You are viewing a plain text version of this content. The canonical link for it is here.

Posted to solr-user@lucene.apache.org by Peter Karich <pe...@yahoo.de> on 2010/11/15 21:06:11 UTC

Possibilities of (near) real time search with solr

Hi,

I wanted to provide my indexed docs (tweets) relative fast: so 1 to 10 
sec or even 30 sec would be ok.

At the moment I am using the read only core scenario described here 
(point 5)*
with a commit frequency of 180 seconds which was fine until some days. 
(I am using solr1.4.1)
Now the time a commit takes is too high (40-80s) and too CPU-heavy 
because the index is too large >7GB.

I thought about some possible solutions:
1. using solr NRT patches**
2. using shards (+ multicore) where I feed into a relative small core 
and merges them later (every hour or so) to reduce the number of cores
3. It would be also nice if someone could explain what and if there are 
benefits when using solr4.0 ...

The problem for 1. is that I haven't found a guide how to apply all the 
patches. Or is NRT not possible at the moment with solr? Does anybody 
has a link for me?

Then I looked into solution 2. It seems to me that the CPU- and 
administration-overhead of sharding can be quite high. Any hints (I am 
using SolrJ)? E.g. I need to include the date facet patch

Or how would you solve this?

Regards,
Peter.

*
http://mail-archives.apache.org/mod_mbox/lucene-solr-user/201009.mbox/%3CAANLkTinCgekJLbxe_BSaAhLCt_hLr_KwUxM5ZxOvt_GJ@mail.gmail.com%3E

**
https://issues.apache.org/jira/browse/SOLR-1606


-- 
http://jetwick.com twitter search prototype

Re: Possibilities of (near) real time search with solr

Posted by Peter Sturge <pe...@gmail.com>.

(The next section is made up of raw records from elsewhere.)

-- ==== Sys2Proof/Machine/Feat.lean ====
section
/-!
DEFINITION. FEAT (R320 to R350): sources, pre-operations, transforms, the formation of code vectors and the feature buffer.
-/
namespace Sys2Proof.Machine

/-! Values (R326) -/

/-- A source's value in its domain. -/
inductive FNum where
  | u (n : Nat)
  | s (i : Int)
  | f (b : Nat)
deriving DecidableEq, Repr

/-- Conversion into F64. -/
def numF : FNum → Nat
  | .u n => fofNat f64 n
  | .s i => fofInt f64 i
  | .f b => b

/-- The 8 bytes of a stateful feature's state (R333). -/
def numRaw : FNum → Nat
  | .u n => n
  | .s i => unsigned 64 i
  | .f b => b

/-- The selectors in force at epoch `x` (R258). -/
def selsAt (s : State) (x : Nat) : List (Option (Nat × Nat)) :=
  ((s.red.selHist.filter (fun h => decide (h.epoch ≤ x))).getLast?.map (·.sels)).getD (List.replicate 4 none)

/-- The completion of the epoch's step table that a selector takes (R259). -/
def stepOf (smp : Sample) (sels : List (Option (Nat × Nat))) (n : Nat) : Option StepDone :=
  match sels.getD n none with
  | some p => smp.steps.find? (fun d => d.job == p.1 && d.gen == p.2)
  | none => none

/-- The value of a SAMPLE source (R688), none where R220 marks it MISSING or no completion is taken. -/
def sampleVal (smp : Sample) (sels : List (Option (Nat × Nat))) (src : Nat) : Option FNum :=
  let it := srcItem src
  let sb := srcSub src
  match srcPart src with
  | 1 => (smp.lanes[it]?).map (fun p => .u (match sb with
    | 0 => p.2.value
    | 1 => p.2.delta
    | 2 => flag p.2.clr
    | _ => flag (p.2.satV || p.2.satD)))
  | 2 => (smp.engines[it]?).map (fun p => .u (match sb with
    | 0 => p.2.idle
    | 1 => p.2.busy
    | 2 => p.2.stalled
    | _ => p.2.cmds))
  | 3 => some (.u (min 0xFFFFFFFF (sumOf (smp.engines.map (fun p => p.2.byReason.getD it 0)))))
  | 4 => (smp.groups[it]?).map (fun p => .u (match sb with
    | 0 => p.2.1
    | 1 => p.2.2.1
    | 2 => p.2.2.2.1
    | _ => p.2.2.2.2))
  | 5 => (smp.memStacks[it]?).map (fun p => .u (match sb with
    | 0 => p.2.ce
    | 1 => p.2.ue
    | 2 => p.2.scrub
    | 3 => p.2.repair
    | 4 => p.2.rep
    | _ => p.2.ueAddr))
  | 6 => (smp.sensors[it]?).bind (fun p => match sb with
    | 0 => some (.u p.2.count)
    | 5 => some (.u (min 1 p.2.quiet))
    | k => if p.2.count = 0 then none else some (.s (match k with
      | 1 => p.2.lo
      | 2 => p.2.hi
      | 3 => p.2.sum
      | _ => p.2.last)))
  | 7 => (smp.links[it]?).map (fun p => .u (if sb = 0 then p.2.1 else p.2.2))
  | 8 => (stepOf smp sels it).map (fun d => .u (match sb with
    | 0 => d.duration
    | 1 => d.step
    | 2 => d.job
    | _ => d.gen))
  | _ => none

/-- The value of a FIELD source on the node's own record (R326, R327). -/
def fieldVal (r : Record) (src : Nat) : Option FNum :=
  let sb := fieldSub src
  if sb = 8 then some (.u r.cov.leaves)
  else if sb = 9 then some (.u r.cov.expect)
  else match r.fields[src % 65536]? with
    | none => none
    | some f =>
      let typed (v : Nat) : FNum := if f.op != 4 && f.ty == 1 then .f v else .u v
      if sb = 4 then some (.u f.contrib)
      else if f.contrib = 0 || f.omitted then none
      else match sb, f.val with
        | 0, .num v => some (typed v)
        | 1, .mom n _ _ => some (.u n)
        | 2, .mom n m _ => if n = 0 then none else some (.f m)
        | 3, .mom n _ q => if n = 0 then none else some (.f (fdiv f64 q (fofNat f64 n)))
        | 5, .topk _ _ (e :: _) => some (typed e.val)
        | 6, .pairk e _ => some (.u e)
        | _, _ => none

/-- The value of an EVENT source (R326). -/
def eventVal (e : EvSample) (sb : Nat) : Option FNum :=
  match e with
  | .step d => some (.u (match sb with
    | 0 => d.duration
    | 1 => d.job
    | 2 => d.step
    | 3 => d.gen
    | _ => d.slot))
  | .ue st g c => some (.u (match sb with
    | 8 => st
    | 9 => g
    | _ => c))

/-! A sample in formation -/

/-- What a sample gives its features: class, epoch sample, selectors, own record, event, whether DELTA may subtract (R333) and whether RESTART
clears EWMA (R334); the epoch exponent; the poisoned sources and states of R342 and R343. -/
structure FeatCtx where
  cls     : Nat
  smp     : Option Sample
  sels    : List (Option (Nat × Nat))
  own     : Option Record
  ev      : Option EvSample
  chained : Bool
  restart : Bool
  e       : Int
  badSrc  : List Nat
  badMem  : List Nat
deriving DecidableEq, Repr

/-- One feature's outcome: its code, poison bit, the NaNs seen, saturated, and its new state (none: left alone). -/
structure FOut where
  code : Nat
  pois : Bool
  nans : Nat
  sat  : Bool
  mem  : Option (Option Nat)
deriving DecidableEq, Repr

/-- A source read: its value, MISSING where it has none, and the poison bit of a FEATURE source. -/
def readSrc (x : FeatCtx) (codes : List Nat) (pois : List Nat) (src : Nat) : Option FNum × Bool :=
  match srcKind src with
  | 1 =>
    (match x.smp with
     | some p =>
       (match sampleVal p x.sels src with
        | some (.u 0x7FFFFFFF) => if srcPart src = 5 ∧ srcSub src = 5 then (none, false) else (some (.u 0x7FFFFFFF), false)
        | v => (v, false))
     | none => (none, false))
  | 2 =>
    let c := codes.getD (src % 65536) 0xFFFF
    (if c = 0xFFFF then none else some (.u c), pois.contains (src % 65536))
  | 5 => ((x.own.bind (fun r => fieldVal r src)), false)
  | 6 => ((x.ev.bind (fun e => eventVal e (srcSub src))), false)
  | _ => (none, false)

/-- R323: a NaN is MISSING and is counted. -/
def dropNan (v : Option FNum) : Option FNum × Bool :=
  match v with
  | some (.f b) => if fisNan f64 b then (none, true) else (v, false)
  | _ => (v, false)

/-! Pre-operations (R329 to R334) -/

/-- A − state, with saturation at the S64 bounds. -/
def deltaOf (a : FNum) (old : Nat) : FNum × Bool :=
  let clip (i : Int) : FNum × Bool :=
    if i < -(2 ^ 63) then (.s (-(2 ^ 63)), true) else if 2 ^ 63 ≤ i then (.s (2 ^ 63 - 1), true) else (.s i, false)
  match a with
  | .u n => clip ((n : Int) - (old : Int))
  | .s i => clip (i - signed 64 old)
  | .f b => (.f (fsub f64 b old), false)

/-- SRC_A is a lane item whose sample carries CLR. -/
def laneCleared (x : FeatCtx) (src : Nat) : Bool :=
  srcKind src == 1 && srcPart src == 1 && (match x.smp with
    | some p => ((p.lanes[srcItem src]?).map (·.2.clr)).getD false
    | none => false)

/-- The value after DELTA, saturated, and the new state (R333). -/
def deltaStep (x : FeatCtx) (f : FeatDesc) (a : Option FNum) (old : Option Nat) : Option FNum × Bool × Option Nat :=
  match a with
  | none => (none, false, none)
  | some v =>
    match old with
    | some o =>
      if x.chained && !laneCleared x f.srcA then let d := deltaOf v o; (some d.1, d.2, some (numRaw v)) else (none, false, some (numRaw v))
    | none => (none, false, some (numRaw v))

/-- EWMA's output and new state (R334). -/
def ewmaStep (x : FeatCtx) (k : Nat) (a : Option FNum) (old0 : Option Nat) : Option FNum × Option Nat :=
  let old := if x.restart then none else old0
  match a with
  | none => (old.map .f, old)
  | some v =>
    let b := numF v
    let st := (match old with
      | none => b
      | some o => if fisInf f64 o || fisInf f64 b then b else fadd f64 o (fscale f64 (fsub f64 b o) k))
    (some (.f st), some st)

/-- The epoch length in microseconds as F64: 1,000 × 2^E (R160, R329). -/
def epochUs (e : Int) : Nat := if e < 0 then fscale f64 (fofNat f64 1000) (-e).toNat else fofNat f64 (1000 * 2 ^ e.toNat)

/-- RATIO (R331). -/
def ratioOf (a b : Nat) : Option FNum :=
  match fdec f64 b with
  | .fin _ 0 _ => if flt f64 0 a then some (.f (finf f64 false)) else if flt f64 a 0 then some (.f (finf f64 true)) else none
  | _ => some (.f (fdiv f64 a b))

/-- The stateless pre-operations. -/
def preStep (x : FeatCtx) (pre : Nat) (a b : Option FNum) : Option FNum :=
  match pre, a with
  | 0, v => v
  | 2, some v => (x.smp.map (fun p => .f (fdiv f64 (numF v) (fofNat f64 p.cycles))))
  | 3, some v => some (.f (fdiv f64 (numF v) (epochUs x.e)))
  | 5, some v => b.map (fun w => .f (fsub f64 (numF v) (numF w)))
  | 6, some v => b.bind (fun w => ratioOf (numF v) (numF w))
  | 7, some v => b.map (fun w => .f (fmul f64 (numF v) (numF w)))
  | _, _ => none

> no, I only thought you use one day :-)
> so you don't or do you have 31 shards?
>

No, we use 1 shard per month - e.g. 7 shards will hold 7 month's of data.
It can be set to 1 day, but you would need to have a huge amount of
data in a single day to warrant doing that.



On Thu, Nov 18, 2010 at 8:20 PM, Peter Karich <pe...@yahoo.de> wrote:
>
>
>>  Does yours need to be once a day?
>
> no, I only thought you use one day :-)
> so you don't or do you have 31 shards?
>
>
>>  having a look at Solr Cloud or Katta - could be useful
>>  here in dynamically allocating shards.
>
> ah, thx! I will take a look at it (after trying solr4)!
>
> Regards,
> Peter.
>
>
>>> Maybe I didn't fully understood what you explained: but doesn't this mean
>>> that you'll have one index per day?
>>> Or are you overwriting, via replicating, every shard and the number of
>>> shard
>>> is fixed?
>>> And why are you replicating from the local replica to the next shard?
>>> (why
>>> not directly from active to next shard?)
>>
>> Yes, you can have one index per day (for us, our boundary is typically
>> 1 month, so is less of an issue).
>> The 'oldest' replica in the round robin is overwritten, yes. We use
>> fixed shard numbers, but you don't have to.
>> Does yours need to be once a day?
>> We used our own round robin code because it was pre-Solr Cloud...
>> I'm not too familiar with them, but I believe it's certainly worth
>> having a look at Solr Cloud or Katta - could be useful here in
>> dynamically allocating shards.
>>
>> Peter
>>
>>
>>
>> On Thu, Nov 18, 2010 at 5:41 PM, Peter Karich<pe...@yahoo.de>  wrote:
>>>
>>>  Hi Peter!
>>>
>>>> * I believe the NRT patches are included in the 4.x trunk. I don't
>>>> think there's any support as yet in 3x (uses features in Lucene 3.0).
>>>
>>> I'll investage how much effort it is to update to solr4
>>>
>>>> * For merging, I'm talking about commits/writes. If you merge while
>>>> commits are going on, things can get a bit messy (maybe on source
>>>> cores this is ok, but I have a feeling it's not).
>>>
>>> ok
>>>
>>>> * For moving data to a an 'offline' read-only core, this is the
>>>> trickiest
>>>> bit.
>>>> We do this today by using a round-robin chain of remote shards and 2
>>>> local cores. At the boundary time (e.g. 1 day), the 'active' core is
>>>> replicated locally, then this local replica is replicated to the next
>>>> shard in the chain. Once everything is complete, the local replica is
>>>> discarded, and the 'active' core is cleaned, being careful not to
>>>> delete any new data since the replicated commit point.
>>>
>>> Maybe I didn't fully understood what you explained: but doesn't this mean
>>> that you'll have one index per day?
>>> Or are you overwriting, via replicating, every shard and the number of
>>> shard
>>> is fixed?
>>> And why are you replicating from the local replica to the next shard?
>>> (why
>>> not directly from active to next shard?)
>>>
>>> Regards,
>>> Peter.
>>>
>
>
> --
> http://jetwick.com twitter search prototype
>
>

Re: Possibilities of (near) real time search with solr

Posted by Peter Karich <pe...@yahoo.de>.


>  Does yours need to be once a day?

no, I only thought you use one day :-)
so you don't or do you have 31 shards?


>  having a look at Solr Cloud or Katta - could be useful
>  here in dynamically allocating shards.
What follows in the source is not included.